### [Brief]
Below are several entries. Transcribe exactly those lines that fall from the one with "(R71; D4, log entry 11). -/" through the one with "22 => .ok (.op22 f)", end lines included.

### [Given information]
┄┄┄┄┄┄┄┄┄┄┄┄┄┄┄┄┄┄┄┄

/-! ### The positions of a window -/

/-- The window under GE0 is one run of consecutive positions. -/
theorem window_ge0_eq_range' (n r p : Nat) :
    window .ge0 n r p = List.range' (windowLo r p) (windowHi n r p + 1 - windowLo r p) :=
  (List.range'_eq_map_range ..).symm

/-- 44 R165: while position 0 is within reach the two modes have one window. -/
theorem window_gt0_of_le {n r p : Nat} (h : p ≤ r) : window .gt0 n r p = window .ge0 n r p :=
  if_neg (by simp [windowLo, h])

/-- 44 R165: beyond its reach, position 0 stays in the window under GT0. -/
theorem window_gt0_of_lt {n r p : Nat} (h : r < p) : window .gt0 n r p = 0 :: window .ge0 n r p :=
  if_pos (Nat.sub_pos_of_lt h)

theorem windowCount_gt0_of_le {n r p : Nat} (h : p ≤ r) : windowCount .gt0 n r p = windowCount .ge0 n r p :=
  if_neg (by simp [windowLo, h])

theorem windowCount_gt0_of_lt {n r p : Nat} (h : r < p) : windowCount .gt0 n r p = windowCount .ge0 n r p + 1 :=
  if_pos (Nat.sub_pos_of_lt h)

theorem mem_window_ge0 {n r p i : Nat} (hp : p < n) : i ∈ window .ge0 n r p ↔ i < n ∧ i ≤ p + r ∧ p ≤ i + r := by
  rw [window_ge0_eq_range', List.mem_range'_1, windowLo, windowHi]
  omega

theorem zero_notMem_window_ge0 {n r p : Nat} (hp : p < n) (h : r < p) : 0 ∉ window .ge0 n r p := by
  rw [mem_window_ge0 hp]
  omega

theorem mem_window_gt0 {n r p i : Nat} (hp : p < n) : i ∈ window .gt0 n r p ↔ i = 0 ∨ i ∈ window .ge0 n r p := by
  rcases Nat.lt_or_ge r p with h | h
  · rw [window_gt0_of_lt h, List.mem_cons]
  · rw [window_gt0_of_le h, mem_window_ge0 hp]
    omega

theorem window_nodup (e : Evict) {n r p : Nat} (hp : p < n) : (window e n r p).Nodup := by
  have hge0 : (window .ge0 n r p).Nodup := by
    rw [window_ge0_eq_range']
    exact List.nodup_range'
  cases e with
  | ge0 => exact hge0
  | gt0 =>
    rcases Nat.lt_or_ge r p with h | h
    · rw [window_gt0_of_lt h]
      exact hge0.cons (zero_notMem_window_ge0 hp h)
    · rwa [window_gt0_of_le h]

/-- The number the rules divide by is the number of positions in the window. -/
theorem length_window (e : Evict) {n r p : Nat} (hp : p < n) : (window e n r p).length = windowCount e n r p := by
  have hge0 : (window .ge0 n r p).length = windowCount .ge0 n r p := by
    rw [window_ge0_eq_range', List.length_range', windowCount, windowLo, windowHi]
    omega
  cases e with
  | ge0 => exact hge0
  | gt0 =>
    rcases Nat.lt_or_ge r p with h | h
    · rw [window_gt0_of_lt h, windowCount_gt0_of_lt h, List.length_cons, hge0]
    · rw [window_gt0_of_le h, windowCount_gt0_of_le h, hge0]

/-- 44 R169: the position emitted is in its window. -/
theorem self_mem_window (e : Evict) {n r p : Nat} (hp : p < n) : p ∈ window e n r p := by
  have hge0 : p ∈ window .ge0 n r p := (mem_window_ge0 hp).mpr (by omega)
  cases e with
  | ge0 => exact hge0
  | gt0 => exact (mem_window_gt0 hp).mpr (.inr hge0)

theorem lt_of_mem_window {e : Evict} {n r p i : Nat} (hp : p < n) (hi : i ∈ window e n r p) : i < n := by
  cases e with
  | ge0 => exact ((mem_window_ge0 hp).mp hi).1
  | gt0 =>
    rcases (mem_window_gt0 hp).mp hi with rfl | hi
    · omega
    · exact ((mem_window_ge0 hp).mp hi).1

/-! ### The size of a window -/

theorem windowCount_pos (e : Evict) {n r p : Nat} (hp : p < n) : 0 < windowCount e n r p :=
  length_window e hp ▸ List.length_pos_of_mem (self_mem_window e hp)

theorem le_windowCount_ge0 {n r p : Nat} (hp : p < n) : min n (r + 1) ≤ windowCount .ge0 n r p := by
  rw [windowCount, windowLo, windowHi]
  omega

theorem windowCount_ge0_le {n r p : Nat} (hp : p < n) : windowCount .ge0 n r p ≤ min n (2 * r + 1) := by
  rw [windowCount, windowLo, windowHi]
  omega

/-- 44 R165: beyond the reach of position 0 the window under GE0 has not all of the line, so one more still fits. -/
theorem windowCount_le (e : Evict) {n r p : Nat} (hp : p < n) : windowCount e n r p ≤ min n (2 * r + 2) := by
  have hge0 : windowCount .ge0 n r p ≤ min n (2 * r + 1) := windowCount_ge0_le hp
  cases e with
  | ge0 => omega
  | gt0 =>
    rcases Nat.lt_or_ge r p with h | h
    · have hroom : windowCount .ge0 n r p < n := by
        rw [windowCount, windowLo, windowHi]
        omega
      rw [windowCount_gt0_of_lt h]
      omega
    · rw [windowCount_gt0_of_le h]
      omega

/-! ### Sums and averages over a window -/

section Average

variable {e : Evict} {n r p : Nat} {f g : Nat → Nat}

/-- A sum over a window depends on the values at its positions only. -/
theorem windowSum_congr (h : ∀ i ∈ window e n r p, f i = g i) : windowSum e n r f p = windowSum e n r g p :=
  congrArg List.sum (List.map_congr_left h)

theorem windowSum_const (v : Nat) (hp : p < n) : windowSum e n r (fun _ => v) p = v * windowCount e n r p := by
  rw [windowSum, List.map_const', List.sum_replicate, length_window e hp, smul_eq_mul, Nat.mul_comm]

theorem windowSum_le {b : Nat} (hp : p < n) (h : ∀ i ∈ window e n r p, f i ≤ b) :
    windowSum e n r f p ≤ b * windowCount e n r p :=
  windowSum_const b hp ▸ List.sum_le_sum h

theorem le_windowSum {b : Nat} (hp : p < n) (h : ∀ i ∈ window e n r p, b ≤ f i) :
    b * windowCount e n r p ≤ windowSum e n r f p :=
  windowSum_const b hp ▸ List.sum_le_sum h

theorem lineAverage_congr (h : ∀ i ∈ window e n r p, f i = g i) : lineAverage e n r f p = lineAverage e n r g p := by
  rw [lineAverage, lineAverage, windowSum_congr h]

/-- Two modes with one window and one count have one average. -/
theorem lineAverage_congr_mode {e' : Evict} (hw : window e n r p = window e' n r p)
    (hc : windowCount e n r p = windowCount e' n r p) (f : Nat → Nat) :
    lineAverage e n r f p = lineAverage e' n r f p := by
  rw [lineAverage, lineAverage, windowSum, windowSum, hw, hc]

┄┄┄┄┄┄┄┄┄┄┄┄┄┄┄┄┄┄┄┄

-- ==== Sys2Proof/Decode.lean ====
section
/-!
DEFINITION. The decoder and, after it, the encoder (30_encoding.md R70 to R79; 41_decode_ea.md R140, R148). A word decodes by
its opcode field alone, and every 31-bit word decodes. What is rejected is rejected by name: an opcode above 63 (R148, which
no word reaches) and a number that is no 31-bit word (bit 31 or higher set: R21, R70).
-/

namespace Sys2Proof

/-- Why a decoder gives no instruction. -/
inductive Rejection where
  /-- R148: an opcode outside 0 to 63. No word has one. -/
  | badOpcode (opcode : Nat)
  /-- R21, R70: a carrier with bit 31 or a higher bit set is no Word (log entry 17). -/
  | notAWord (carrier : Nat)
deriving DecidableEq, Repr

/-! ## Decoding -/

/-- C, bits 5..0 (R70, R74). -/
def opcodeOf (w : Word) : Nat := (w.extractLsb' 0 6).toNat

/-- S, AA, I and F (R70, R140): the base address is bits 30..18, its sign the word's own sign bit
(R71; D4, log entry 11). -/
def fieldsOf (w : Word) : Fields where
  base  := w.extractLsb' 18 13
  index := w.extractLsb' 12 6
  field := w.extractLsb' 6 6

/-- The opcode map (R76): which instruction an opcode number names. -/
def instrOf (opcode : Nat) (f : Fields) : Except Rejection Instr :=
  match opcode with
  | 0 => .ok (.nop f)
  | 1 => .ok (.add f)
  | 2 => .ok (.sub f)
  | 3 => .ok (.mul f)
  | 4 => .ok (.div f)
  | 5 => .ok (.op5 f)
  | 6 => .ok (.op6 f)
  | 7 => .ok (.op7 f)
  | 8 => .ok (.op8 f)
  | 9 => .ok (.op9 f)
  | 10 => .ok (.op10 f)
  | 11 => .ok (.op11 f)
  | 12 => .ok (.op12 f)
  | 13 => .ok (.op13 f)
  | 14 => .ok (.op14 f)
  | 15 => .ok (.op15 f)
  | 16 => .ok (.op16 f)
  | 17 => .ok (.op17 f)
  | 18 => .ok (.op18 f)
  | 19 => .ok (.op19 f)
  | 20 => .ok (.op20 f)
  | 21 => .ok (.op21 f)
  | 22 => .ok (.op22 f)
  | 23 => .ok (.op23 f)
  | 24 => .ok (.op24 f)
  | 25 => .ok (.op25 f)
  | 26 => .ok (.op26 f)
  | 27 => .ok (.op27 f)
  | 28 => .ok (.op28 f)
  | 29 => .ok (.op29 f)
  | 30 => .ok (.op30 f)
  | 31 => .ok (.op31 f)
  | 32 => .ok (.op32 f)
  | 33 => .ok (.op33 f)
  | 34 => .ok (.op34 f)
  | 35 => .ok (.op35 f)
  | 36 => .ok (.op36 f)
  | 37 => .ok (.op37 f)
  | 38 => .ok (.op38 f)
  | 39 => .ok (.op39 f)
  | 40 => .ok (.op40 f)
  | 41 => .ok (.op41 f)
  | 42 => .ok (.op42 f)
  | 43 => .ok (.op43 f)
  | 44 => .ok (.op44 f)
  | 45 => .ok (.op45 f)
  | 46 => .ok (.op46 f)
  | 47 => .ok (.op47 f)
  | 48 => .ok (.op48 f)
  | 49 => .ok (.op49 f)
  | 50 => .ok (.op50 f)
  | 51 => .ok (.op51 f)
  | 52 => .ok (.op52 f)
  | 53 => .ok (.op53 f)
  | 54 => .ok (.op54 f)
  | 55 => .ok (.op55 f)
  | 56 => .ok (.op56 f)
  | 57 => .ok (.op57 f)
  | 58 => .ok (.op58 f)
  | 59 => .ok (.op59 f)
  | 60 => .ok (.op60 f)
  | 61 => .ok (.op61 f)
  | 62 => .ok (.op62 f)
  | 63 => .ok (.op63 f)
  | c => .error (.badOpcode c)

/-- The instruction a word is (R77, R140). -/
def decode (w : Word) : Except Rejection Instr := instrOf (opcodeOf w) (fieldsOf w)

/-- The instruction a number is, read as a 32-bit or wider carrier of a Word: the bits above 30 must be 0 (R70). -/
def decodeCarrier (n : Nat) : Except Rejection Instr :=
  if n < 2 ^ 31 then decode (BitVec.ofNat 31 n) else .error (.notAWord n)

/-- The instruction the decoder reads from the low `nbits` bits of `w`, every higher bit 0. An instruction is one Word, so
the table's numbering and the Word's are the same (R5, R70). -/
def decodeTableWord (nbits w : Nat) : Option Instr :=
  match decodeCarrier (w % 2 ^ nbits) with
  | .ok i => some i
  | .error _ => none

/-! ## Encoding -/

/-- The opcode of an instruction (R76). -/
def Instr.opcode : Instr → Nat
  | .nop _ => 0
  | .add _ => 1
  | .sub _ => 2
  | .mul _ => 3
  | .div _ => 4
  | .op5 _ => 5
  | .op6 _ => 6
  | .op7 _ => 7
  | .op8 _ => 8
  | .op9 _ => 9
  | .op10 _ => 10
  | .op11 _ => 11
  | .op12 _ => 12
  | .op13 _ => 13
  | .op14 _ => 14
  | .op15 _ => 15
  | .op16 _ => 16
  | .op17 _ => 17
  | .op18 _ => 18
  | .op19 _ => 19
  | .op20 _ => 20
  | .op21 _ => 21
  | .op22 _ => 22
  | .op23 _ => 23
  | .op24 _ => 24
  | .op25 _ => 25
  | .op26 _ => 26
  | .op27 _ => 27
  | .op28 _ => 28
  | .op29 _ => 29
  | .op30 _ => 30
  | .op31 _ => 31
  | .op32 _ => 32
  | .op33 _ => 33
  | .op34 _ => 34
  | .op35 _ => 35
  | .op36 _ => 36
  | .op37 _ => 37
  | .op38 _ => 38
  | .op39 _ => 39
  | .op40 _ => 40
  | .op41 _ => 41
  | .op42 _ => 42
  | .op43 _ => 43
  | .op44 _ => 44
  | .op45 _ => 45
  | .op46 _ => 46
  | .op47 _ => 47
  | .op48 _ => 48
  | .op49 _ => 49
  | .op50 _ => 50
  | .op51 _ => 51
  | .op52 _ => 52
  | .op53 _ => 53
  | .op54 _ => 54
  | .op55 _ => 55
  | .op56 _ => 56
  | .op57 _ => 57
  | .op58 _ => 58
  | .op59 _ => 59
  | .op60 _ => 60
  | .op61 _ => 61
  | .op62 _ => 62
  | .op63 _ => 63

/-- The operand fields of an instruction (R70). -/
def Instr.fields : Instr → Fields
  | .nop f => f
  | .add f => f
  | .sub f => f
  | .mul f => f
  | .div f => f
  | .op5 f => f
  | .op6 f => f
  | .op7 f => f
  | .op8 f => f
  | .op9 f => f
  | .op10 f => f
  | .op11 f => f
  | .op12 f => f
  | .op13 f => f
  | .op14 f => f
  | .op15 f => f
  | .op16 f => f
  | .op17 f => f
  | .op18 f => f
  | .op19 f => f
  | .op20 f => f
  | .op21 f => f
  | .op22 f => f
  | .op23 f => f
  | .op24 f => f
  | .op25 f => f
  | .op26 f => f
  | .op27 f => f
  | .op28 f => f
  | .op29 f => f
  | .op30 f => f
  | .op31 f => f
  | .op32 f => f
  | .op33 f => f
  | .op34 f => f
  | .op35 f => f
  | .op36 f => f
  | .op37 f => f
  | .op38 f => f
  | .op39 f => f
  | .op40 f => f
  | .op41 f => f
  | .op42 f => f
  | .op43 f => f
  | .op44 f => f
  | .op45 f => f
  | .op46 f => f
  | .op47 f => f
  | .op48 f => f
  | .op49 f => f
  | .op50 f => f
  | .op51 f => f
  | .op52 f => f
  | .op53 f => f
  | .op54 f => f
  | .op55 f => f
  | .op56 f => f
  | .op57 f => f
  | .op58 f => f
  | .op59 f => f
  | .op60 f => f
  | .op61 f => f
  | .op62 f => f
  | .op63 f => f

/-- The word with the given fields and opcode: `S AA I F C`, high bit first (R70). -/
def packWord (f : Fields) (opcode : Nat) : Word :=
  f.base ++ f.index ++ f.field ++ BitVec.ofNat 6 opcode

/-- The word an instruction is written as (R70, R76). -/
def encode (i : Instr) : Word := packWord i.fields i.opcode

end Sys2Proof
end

┄┄┄┄┄┄┄┄┄┄┄┄┄┄┄┄┄┄┄┄

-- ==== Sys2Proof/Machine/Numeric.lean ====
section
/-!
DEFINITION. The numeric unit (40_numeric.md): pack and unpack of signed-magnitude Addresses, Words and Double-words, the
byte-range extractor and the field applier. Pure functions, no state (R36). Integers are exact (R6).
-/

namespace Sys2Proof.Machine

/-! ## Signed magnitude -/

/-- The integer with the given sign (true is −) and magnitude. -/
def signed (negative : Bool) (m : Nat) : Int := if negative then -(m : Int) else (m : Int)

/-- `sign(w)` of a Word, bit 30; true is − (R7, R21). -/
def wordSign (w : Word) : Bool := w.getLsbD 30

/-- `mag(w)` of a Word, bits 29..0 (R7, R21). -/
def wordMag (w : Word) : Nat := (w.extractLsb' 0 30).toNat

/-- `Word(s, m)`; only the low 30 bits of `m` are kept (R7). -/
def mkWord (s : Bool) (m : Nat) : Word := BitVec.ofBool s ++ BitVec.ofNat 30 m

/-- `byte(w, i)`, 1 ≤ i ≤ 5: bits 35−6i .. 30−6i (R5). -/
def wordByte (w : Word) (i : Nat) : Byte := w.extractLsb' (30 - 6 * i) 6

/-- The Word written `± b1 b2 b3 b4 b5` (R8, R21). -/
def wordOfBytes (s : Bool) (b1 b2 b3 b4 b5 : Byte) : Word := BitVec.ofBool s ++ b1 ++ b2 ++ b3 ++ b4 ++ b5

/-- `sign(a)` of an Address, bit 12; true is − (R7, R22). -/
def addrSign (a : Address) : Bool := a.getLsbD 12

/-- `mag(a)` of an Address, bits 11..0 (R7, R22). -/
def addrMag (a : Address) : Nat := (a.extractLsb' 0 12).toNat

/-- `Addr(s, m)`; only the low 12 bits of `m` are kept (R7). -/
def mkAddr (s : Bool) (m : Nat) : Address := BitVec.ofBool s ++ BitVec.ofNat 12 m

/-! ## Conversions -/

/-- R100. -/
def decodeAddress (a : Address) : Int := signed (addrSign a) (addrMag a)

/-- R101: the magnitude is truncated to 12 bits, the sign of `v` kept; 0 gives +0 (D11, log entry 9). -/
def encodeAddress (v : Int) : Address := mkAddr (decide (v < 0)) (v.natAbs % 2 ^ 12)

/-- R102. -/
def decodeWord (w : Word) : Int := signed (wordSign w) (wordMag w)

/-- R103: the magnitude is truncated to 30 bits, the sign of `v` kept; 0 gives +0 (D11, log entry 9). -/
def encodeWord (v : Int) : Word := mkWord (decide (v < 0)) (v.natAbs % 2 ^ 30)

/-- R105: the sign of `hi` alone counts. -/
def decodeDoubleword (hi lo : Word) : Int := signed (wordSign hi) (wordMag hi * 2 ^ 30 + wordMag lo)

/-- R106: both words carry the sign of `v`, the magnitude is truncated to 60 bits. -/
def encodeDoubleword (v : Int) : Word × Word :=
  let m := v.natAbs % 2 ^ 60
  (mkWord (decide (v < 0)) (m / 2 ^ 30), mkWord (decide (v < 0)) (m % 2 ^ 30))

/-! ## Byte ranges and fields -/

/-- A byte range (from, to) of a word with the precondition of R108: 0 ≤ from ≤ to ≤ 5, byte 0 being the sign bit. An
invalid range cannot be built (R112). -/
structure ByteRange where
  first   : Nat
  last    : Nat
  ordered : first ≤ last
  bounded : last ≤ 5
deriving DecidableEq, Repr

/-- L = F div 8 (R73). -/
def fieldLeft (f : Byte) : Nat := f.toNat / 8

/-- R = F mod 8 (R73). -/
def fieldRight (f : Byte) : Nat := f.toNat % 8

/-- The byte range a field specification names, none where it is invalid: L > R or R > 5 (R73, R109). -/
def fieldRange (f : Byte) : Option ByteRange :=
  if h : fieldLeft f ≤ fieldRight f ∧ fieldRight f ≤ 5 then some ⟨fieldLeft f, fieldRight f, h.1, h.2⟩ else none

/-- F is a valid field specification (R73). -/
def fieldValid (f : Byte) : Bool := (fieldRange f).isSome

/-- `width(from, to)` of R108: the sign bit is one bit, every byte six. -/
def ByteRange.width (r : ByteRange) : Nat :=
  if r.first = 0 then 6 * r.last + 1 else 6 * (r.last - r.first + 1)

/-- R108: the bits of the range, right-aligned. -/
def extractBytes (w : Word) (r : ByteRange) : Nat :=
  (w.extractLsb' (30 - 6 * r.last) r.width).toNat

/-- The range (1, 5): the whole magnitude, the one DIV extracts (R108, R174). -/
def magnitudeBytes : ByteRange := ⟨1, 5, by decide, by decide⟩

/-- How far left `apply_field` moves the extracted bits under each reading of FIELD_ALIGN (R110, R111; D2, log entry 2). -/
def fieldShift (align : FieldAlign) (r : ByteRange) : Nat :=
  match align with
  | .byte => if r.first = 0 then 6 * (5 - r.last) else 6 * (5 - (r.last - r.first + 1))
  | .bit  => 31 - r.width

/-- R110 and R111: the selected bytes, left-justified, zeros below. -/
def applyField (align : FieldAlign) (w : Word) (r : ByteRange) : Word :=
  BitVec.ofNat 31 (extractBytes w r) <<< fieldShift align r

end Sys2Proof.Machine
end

┄┄┄┄┄┄┄┄┄┄┄┄┄┄┄┄┄┄┄┄

### [Answer space]
(R71; D4, log entry 11). -/
def fieldsOf (w : Word) : Fields where
  base  := w.extractLsb' 18 13
  index := w.extractLsb' 12 6
  field := w.extractLsb' 6 6

/-- The opcode map (R76): which instruction an opcode number names. -/
def instrOf (opcode : Nat) (f : Fields) : Except Rejection Instr :=
  match opcode with
  | 0 => .ok (.nop f)
  | 1 => .ok (.add f)
  | 2 => .ok (.sub f)
  | 3 => .ok (.mul f)
  | 4 => .ok (.div f)
  | 5 => .ok (.op5 f)
  | 6 => .ok (.op6 f)
  | 7 => .ok (.op7 f)
  | 8 => .ok (.op8 f)
  | 9 => .ok (.op9 f)
  | 10 => .ok (.op10 f)
  | 11 => .ok (.op11 f)
  | 12 => .ok (.op12 f)
  | 13 => .ok (.op13 f)
  | 14 => .ok (.op14 f)
  | 15 => .ok (.op15 f)
  | 16 => .ok (.op16 f)
  | 17 => .ok (.op17 f)
  | 18 => .ok (.op18 f)
  | 19 => .ok (.op19 f)
  | 20 => .ok (.op20 f)
  | 21 => .ok (.op21 f)
  | 22 => .ok (.op22 f)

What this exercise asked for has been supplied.